# Exercise materials
====================

/-- An ACK is taken at the coordinator; the last one sends GO. -/
def State.ackGang (s : State) (g : Gang) (id : Nat) : State :=
  let l := g.acks ++ [id]
  let s := s.onGang g.vf g.gang (fun q => { q with acks := l })
  if l.length < g.readys.length then s
  else l.foldl (fun s i => match s.nodeAt i with
    | some m => (s.inboxPut g.coord m.home 5 g.vf (s.gangLow g.gang g.coord)).postOnce (.gangGo i)
    | none => s) s

/-- An ACK that comes now is in time: before T − `gmarg`/2. -/
def State.ackInTime (s : State) (g : Gang) : Bool := decide (s.tick.toNat + (s.getStk g.coord).margTicks / 2 < g.t.toNat)

/-- GANG_READY (R420): with `gsize` READYs the coordinator sends START(T); a READY beyond them is refused, and its node ends with GABORT. -/
def execGangReady (node : Nat) (s : State) : Out :=
  match s.gangFor node with
  | none => .next s
  | some (n, g) =>
    if s.gangAway ∨ n.gst ≠ .readySent ∨ nmem node g.readys then .next s
    else if n.gsize ≤ g.readys.length then .next (s.nodeEnds node 4 0)
    else .next (s.joinGang g node n.gsize)

/-- The START that a coordinator on another part sends once every participant has sent READY: its tick, 30 bits of which the message carries (R430),
and its later answer are that part's (log 65). -/
def State.awayStart (s : State) (g : Gang) : State × Gang :=
  if g.started then (s, g)
  else
    let bits := (Config.freeWord s.free).toNat % 2 ^ 30
    let g : Gang := { g with t := s.tick + BitVec.ofNat 64 ((bits + 2 ^ 30 - s.tick.toNat % 2 ^ 30) % 2 ^ 30), started := true,
                             away := (Config.freeWord (s.free + 1)).extractLsb' 0 2 }
    ({ s.onGang g.vf g.gang (fun _ => g) with free := s.free + 2 }, g)

/-- Every participant of this part will be told of an abort. -/
def State.abortAll (s : State) (vf gang : Nat) : State :=
  (s.gangNodes vf gang).foldl (fun t m => t.postOnce (.gangAbort m.id)) s

/-- START from a coordinator on another part; after the last ACK of this part its answer comes, GO or ABORT, and after a NAY the ABORT. -/
def State.startAway (s : State) (n : Node) (g : Gang) : State :=
  if n.attempt ≠ g.attempt then s.postOnce (.gangAbort n.id)
  else if (s.gangNodes n.vf n.gang).any (fun m => decide (m.gst = .none) || decide (m.attempt ≠ g.attempt)) then s.postOnce (.gangStart n.id)
  else
    let (s, g) := s.awayStart g
    let ok := decide (s.tick.toNat + (s.getStk n.home).margTicks < g.t.toNat) && (n.bind.isSome || decide (n.kind ≠ 0))
    if !ok then s.abortAll n.vf n.gang
    else
      let s := s.onNode n.id (fun q => { q with gst := .acked, startT := g.t })
      let ms := s.gangNodes n.vf n.gang
      if ms.any (fun m => decide (m.gst ≠ .acked)) then s
      else
        let s := if g.away.getLsbD 0 then ms.foldl (fun t m => t.postOnce (.gangGo m.id)) s else s
        if g.away.getLsbD 0 && !g.away.getLsbD 1 then s else s.abortAll n.vf n.gang

/-- GANG_START (R420): the participant answers ACK in time with its reservation, else NAY. -/
def execGangStart (node : Nat) (s : State) : Out :=
  match s.gangFor node with
  | none => .next s
  | some (n, g) =>
    if n.gst ≠ .readySent then .next s
    else if s.gangAway then .next (s.startAway n g)
    else if !g.started then .next s
    else
      let ok := decide (s.tick.toNat + (s.getStk n.home).margTicks < g.t.toNat) && (n.bind.isSome || decide (n.kind ≠ 0))
      let s := s.inboxPut n.home g.coord (if ok then 3 else 4) n.vf (s.gangLow n.gang n.home)
      .next (if ok then (s.onNode node (fun q => { q with gst := .acked, startT := g.t })).postOnce (.gangAck node)
        else s.postOnce (.gangNay node))

/-- GANG_ACK (R420): with every ACK before T − `gmarg`/2, the coordinator sends GO. -/
def execGangAck (node : Nat) (s : State) : Out :=
  match s.gangFor node with
  | none => .next s
  | some (n, g) =>
    if s.gangAway ∨ n.gst ≠ .acked ∨ !g.started ∨ nmem node g.acks ∨ !s.ackInTime g then .next s
    else .next (s.ackGang g node)

/-- GANG_NAY (R420): the coordinator sends ABORT. -/
def execGangNay (node : Nat) (s : State) : Out :=
  match s.gangFor node with
  | none => .next s
  | some (_, g) => .next (if !s.gangAway && g.started && nmem node g.readys then s.sendAbort g else s)

/-- GANG_ACK_DEADLINE (R420): an ACK missing at T − `gmarg`/2 aborts the gang. -/
def execGangAckDeadline (vf gang : Nat) (s : State) : Out :=
  match s.gangOf vf gang with
  | none => .next s
  | some g =>
    if s.gangAway ∨ !g.started then .next s
    else if s.ackInTime g then .next (s.postOnce (.gangAckDeadline vf gang))
    else .next (if g.acks.length < g.readys.length then s.sendAbort g else s)

/-- GANG_GO (R420): in time, the participant starts at T; late, it sends LATE. -/
def execGangGo (node : Nat) (s : State) : Out :=
  match s.gangFor node with
  | none => .next s
  | some (n, g) =>
    if n.gst ≠ .acked ∨ !g.started then .next s
    else if s.tick.toNat < n.startT.toNat then .next (s.postOnce (.gangStartTick node))
    else .next ((if s.gangAway then s else s.inboxPut n.home g.coord 7 n.vf (s.gangLow n.gang n.home)).postOnce (.gangLate node))

/-- GANG_START_TICK (R420): at tick T the participant is bound on its reservation, or its command is issued. -/
def execGangStartTick (node : Nat) (s : State) : Out :=
  match s.gangFor node with
  | none => .next s
  | some (n, g) =>
    if n.gst ≠ .acked ∨ !g.started then .next s
    else if s.tick.toNat < n.startT.toNat then .next (s.postOnce (.gangStartTick node))
    else match s.startNode n (n.bind.getD 0) with
      | (s, false) => .next (s.postOnce (.gangStartTick node))
      | (s, true) => .next (s.onNode node (fun q => { q with gst := .started }))

/-- GANG_LATE (R420): the coordinator sends ABORT, and reports it. -/
def execGangLate (node : Nat) (s : State) : Out :=
  match s.gangFor node with
  | none => .next s
  | some (n, g) =>
    .next (if !g.started then s else if s.gangAway then s.abortAll n.vf n.gang else (s.llError g.coord 1 g.vf n.tag).sendAbort g)

/-- A participant treats its gang as aborted (R421): one that has started is reset and ends with GABORT; another returns to READY, or ends
after 4 aborts. -/
def State.abortNode (s : State) (n : Node) (aborts : Nat) : State :=
  if n.phase ≠ 0 then s
  else if n.gst = .started then
    let p := n.core
    let s := s.reached n.vf (some n.id) 3
    let s := if n.kind = 0 then
        (if (s.hartAt p).any (fun h => decide (h.node = some n.id)) then (s.resetWork (fun q _ => decide (q = some p))).removeHart p else s)
      else
        let mine : List Nat := (s.copies.filter (fun c => decide (c.node = some n.id))).map (·.id)
        let s := s.resetWork (fun q c => q.isNone && decide (c = n.ctx))
        { s with copies := modList (fun c => nmem c.id mine) (fun c => { c with node := none }) s.copies
                 bcmds := modList (fun b => decide (b.node = some n.id)) (fun b => { b with node := none }) s.bcmds }
    s.nodeEnds n.id 4 0
  else if n.gst = .none then s
  else if 4 ≤ aborts then s.nodeEnds n.id 4 0
  else (s.onNode n.id (fun q => { q with bind := none, gst := .none, st := .ready, since := s.tick })).askDispatch n.home

/-- A participant gives its attempt up. An attempt that several participants give up is aborted once. -/
def State.giveUp (s : State) (n : Node) (g : Gang) : State :=
  let s := s.setVf n.vf { s.getVf n.vf with gab := true }
  let more := b2n (decide (n.attempt = g.attempt))
  let s := s.onGang n.vf n.gang (fun q =>
    { q with readys := q.readys.filter (fun i => decide (i ≠ n.id)), started := q.started && decide (more = 0), aborts := q.aborts + more,
             attempt := q.attempt + more })
  s.abortNode n (g.aborts + more)

/-- GANG_ABORT (R421). -/
def execGangAbort (node : Nat) (s : State) : Out :=
  match s.gangFor node with
  | none => .next s
  | some (n, g) =>
    .next (if s.gangAway then (if n.gst = .none ∨ n.phase ≠ 0 then s else s.giveUp n g) else s.abortNode n g.aborts)

/-- GANG_TIMEOUT (R420): no START or ABORT within 4 × `glead`. -/
def execGangTimeout (node : Nat) (s : State) : Out :=
  match s.gangFor node with
  | none => .next s
  | some (n, g) =>
    if n.gst ≠ .readySent ∨ g.started then .next s
    else if s.tick.toNat < n.sentAt.toNat + 4 * (s.getStk n.home).leadTicks then .next (s.postOnce (.gangTimeout node))
    else .next (s.giveUp n g)

/-! ## Dispatch (R417 to R419) -/

/-- What becomes of the node that is first in order, with the binding the lamplighter tries. -/
def State.dispatchOne (s : State) (n : Node) (b : W64) : State :=
  if n.st = .savedN then
    (if s.resumeFits n b then (match s.saved.find? (fun a => decide (a.node = some n.id)) with
      | some a => s.postOnce (.contextResume a.ia (bCore b) (1024 * lanesOf (bVlen b)))
      | none => s) else s)
  else if n.kind = 0 ∧ s.grantFits n b = false then s
  else if n.gang ≠ 0 then s.sendReady n (if n.kind = 0 then some b else none)
  else (s.startNode n b).1

/-- NODE_DISPATCH (R417, R419): the node that is first in order among those whose grant could be met is bound, if the binding is one of its
grants, or issued. -/
def execNodeDispatch (stack : Nat) (bind : W64) (s : State) : Out :=
  let (skipped, first) := s.firstGrant (s.dispatchable stack) []
  let s := s.noteSkips skipped
  let s := match first with
    | some n => s.dispatchOne n bind
    | none => s
  .next (if s.fenced stack ∨ s.dispatchable stack = [] then s else s.askDispatch stack)
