-- ==== Sys2Proof/Machine/EvGen.lean ====
section
/-! DEFINITION. Events of the generations: snapshots and flips (R114 to R121), tracked writes and preservation (R122 to R131), drain
(R132 to R135) and rollback (R137). -/
namespace Sys2Proof.Machine

/-- GSCTL_WRITE (R114, R136). -/
def execGsctlWrite (stack : Nat) (val : BitVec 64) (s : State) : Out := .next (s.gsctl (stack % 16) val)

/-! ## Snapshots (R119, R120) -/

/-- Some stack or DRAM die is fenced (R454). -/
def State.anyFence (s : State) : Bool := decide (s.plat.fstk ≠ 0) || s.stk.any (fun e => decide (e.2.rasFdie ≠ 0))

/-- The slot that a snapshot takes: a FREE one, else the DRAINED one with the older `g`; none where both are in use (R119). -/
def Gens.freeSlot (g : Gens) : Option Nat :=
  if g.slot0.state = 0 then some 0
  else if g.slot1.state = 0 then some 1
  else if g.slot0.state = 3 ∧ g.slot1.state = 3 then some (if genLe g.slot0.g g.slot1.g then 0 else 1)
  else if g.slot0.state = 3 then some 0
  else if g.slot1.state = 3 then some 1
  else none

/-- The answer of a SNAP is on its way. -/
def State.answerSnap (s : State) (place : Nat) (w : W64) : State :=
  { s with gens := { s.gens with answers := s.gens.answers ++ [(place, w)] } }.postOnce (.snapAnswer place)

/-- A slot is taken and the flip is sent to every unit; the units of a fenced stack count as acknowledged (R119). -/
def State.flip (s : State) (i : Nat) : State :=
  let g := s.gens
  let slot : GSlot := { g := g.dev, state := 1, tflip := s.tick, fence := s.anyFence, inc := s.anyFence }
  let live := s.units.filter (fun u => !s.fenced (unitStack u))
  let blocks := g.blocks.filter (fun e => decide (e.1 % 2 ≠ i))
  let s : State := { s with gens := { (g.setSlot i slot) with dev := g.dev + 1, lag := live, unsettled := live, settling := some i, blocks := blocks } }
  live.foldl (fun t u => t.postOnce (.flipArrival u)) s

/-- SNAP_REQUEST (R119): the sequencer takes the oldest request. -/
def execSnapRequest (s : State) : Out :=
  match s.gens.snapq with
  | [] => .next s
  | place :: rest =>
    let next_ (s : State) : State :=
      let s := { s with gens := { s.gens with snapq := rest } }
      if rest = [] then s else s.postOnce .snapRequest
    if s.fenced s.sequencer ∨ (s.getStk s.sequencer).gsctlEn = false then .next ((next_ s).answerSnap place (snapWord s.gens.dev 2))
    else if s.gens.settling.isSome then .next (s.postOnce .snapRequest)
    else match s.gens.freeSlot with
      | none => .next ((next_ s).answerSnap place (snapWord s.gens.dev 1))
      | some i => .next (((next_ s).flip i).answerSnap place (snapWord s.gens.dev 0))

/-- FLIP_ARRIVAL (R116): a unit adopts the device generation. -/
def execFlipArrival (unit : Nat) (s : State) : Out := .next (s.adopt unit)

====================

# What is needed
Taking the line with "sends ABORT. -/" as the first and the line with "(s, true) =>" as the last, retype that stretch of the data above exactly, with no other lines.

# Response to the task
/-- GANG_NAY (R420): the coordinator sends ABORT. -/
def execGangNay (node : Nat) (s : State) : Out :=
  match s.gangFor node with
  | none => .next s
  | some (_, g) => .next (if !s.gangAway && g.started && nmem node g.readys then s.sendAbort g else s)

/-- GANG_ACK_DEADLINE (R420): an ACK missing at T − `gmarg`/2 aborts the gang. -/
def execGangAckDeadline (vf gang : Nat) (s : State) : Out :=
  match s.gangOf vf gang with
  | none => .next s
  | some g =>
    if s.gangAway ∨ !g.started then .next s
    else if s.ackInTime g then .next (s.postOnce (.gangAckDeadline vf gang))
    else .next (if g.acks.length < g.readys.length then s.sendAbort g else s)

/-- GANG_GO (R420): in time, the participant starts at T; late, it sends LATE. -/
def execGangGo (node : Nat) (s : State) : Out :=
  match s.gangFor node with
  | none => .next s
  | some (n, g) =>
    if n.gst ≠ .acked ∨ !g.started then .next s
    else if s.tick.toNat < n.startT.toNat then .next (s.postOnce (.gangStartTick node))
    else .next ((if s.gangAway then s else s.inboxPut n.home g.coord 7 n.vf (s.gangLow n.gang n.home)).postOnce (.gangLate node))

/-- GANG_START_TICK (R420): at tick T the participant is bound on its reservation, or its command is issued. -/
def execGangStartTick (node : Nat) (s : State) : Out :=
  match s.gangFor node with
  | none => .next s
  | some (n, g) =>
    if n.gst ≠ .acked ∨ !g.started then .next s
    else if s.tick.toNat < n.startT.toNat then .next (s.postOnce (.gangStartTick node))
    else match s.startNode n (n.bind.getD 0) with
      | (s, false) => .next (s.postOnce (.gangStartTick node))
      | (s, true) => .next (s.onNode node (fun q => { q with gst := .started }))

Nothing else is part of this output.